A half-century after the Rev. Martin Luther King Jr.’s assassination, Kansas City is poised to belatedly but appropriately honor the civil rights activist.
Whether it was simply an oversight, the result of indifference or a sign of outright bigotry, the lack of a proper public marker here has gone unaddressed for far too long.
On Sunday, an advisory committee appointed by Mayor Sly James moved the city closer to correcting this wrong, voting to recommend two choices for consideration: naming the planned $1 billion airport for King or renaming 63rd Street for the late civil rights leader.
Neither option was part of the initial conversation about how to honor King, but committee members came to this process with open minds and sought input from a broad swath of Kansas City. To his credit, the mayor’s decision to task the group with studying this issue opened the discussion to the entire community.
The idea to rename Kansas City International Airport for King quickly gained traction, including among young people who were tapped by the advisory group for their input last week. Many residents embraced this proposal, viewing it as a bold idea and a way to send an important message by paying tribute to King at the city’s front door.
While the KCI option emerged as the committee’s top choice Sunday, renaming 63rd Street also had strong support among those who want to select a route cutting east to west to show respect for King’s vision of harmony among people of different races and economic levels. A number of streets, including Linwood Boulevard and 12th Street, also were discussed as possibilities.
A group of African-American ministers and political leaders jump-started this conversation back in March with a call to recast The Paseo as Martin Luther King Jr. Boulevard. The clergy, many of them members of the local chapter of the Southern Christian Leadership Conference (a group King helped found), studied the issue for months before settling on The Paseo.
The ministers did not want to repeat the mistakes made in other cities, where so many of the streets named for King are situated in blighted and racially isolated neighborhoods. Rather, they sought to build upon the historic ties The Paseo has to the black community with the aim of spurring additional economic development.
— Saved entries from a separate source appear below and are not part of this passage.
theorem keeps_cellMeasured {mv : Nat} {s : State} (hs : s.sound) : (cellMeasured mv s).sound := by
  unfold cellMeasured
  try dsimp only
  repeat' first
    | with_reducible assumption | with_reducible apply keeps_raiseEv | with_reducible apply keeps_ite
    | (fail_if_no_progress with_reducible refine keeps_mk ?_ rfl rfl rfl rfl rfl rfl rfl rfl rfl rfl rfl rfl rfl rfl rfl rfl rfl rfl rfl)


theorem keeps_thermal {d : Nat} {s : State} (hs : s.sound) : (thermal d s).sound := by
  unfold thermal
  try dsimp only
  repeat' first
    | with_reducible assumption | with_reducible apply keeps_disableHalf | with_reducible apply keeps_excludeLane
    | with_reducible apply keeps_ite | split


end Sys2Proof.Laws
end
Their idea had merit and support from the advisory group. While it didn’t make the committee’s final cut, the dedication and passion of these political and religious leaders moved Kansas City forward to this moment.
A wide range of voices are reflected in the two recommendations. Suggestions were heard and carefully considered during four public hearings, and comments were solicited online.
In the end, the committee made a strong statement with its embrace of a creative idea that goes beyond changing out a few street signs.
But the proposal to rename the new airport for King comes with some complications and potential roadblocks. King family members will need to be a part of the discussion, and their support for this proposal is essential.
And as negotiations about how to meet minority participation goals for the construction of a new terminal continue, it remains to be seen if the airport project will actually be an example of economic inclusion. The minority participation goals for airport construction must be ambitious, and those questions must be resolved quickly.
Whichever choice becomes a reality — renaming our airport, rededicating a street or possibly both — Kansas City is finally doing the right thing by making a commitment to pay tribute to the Rev. Martin Luther King Jr.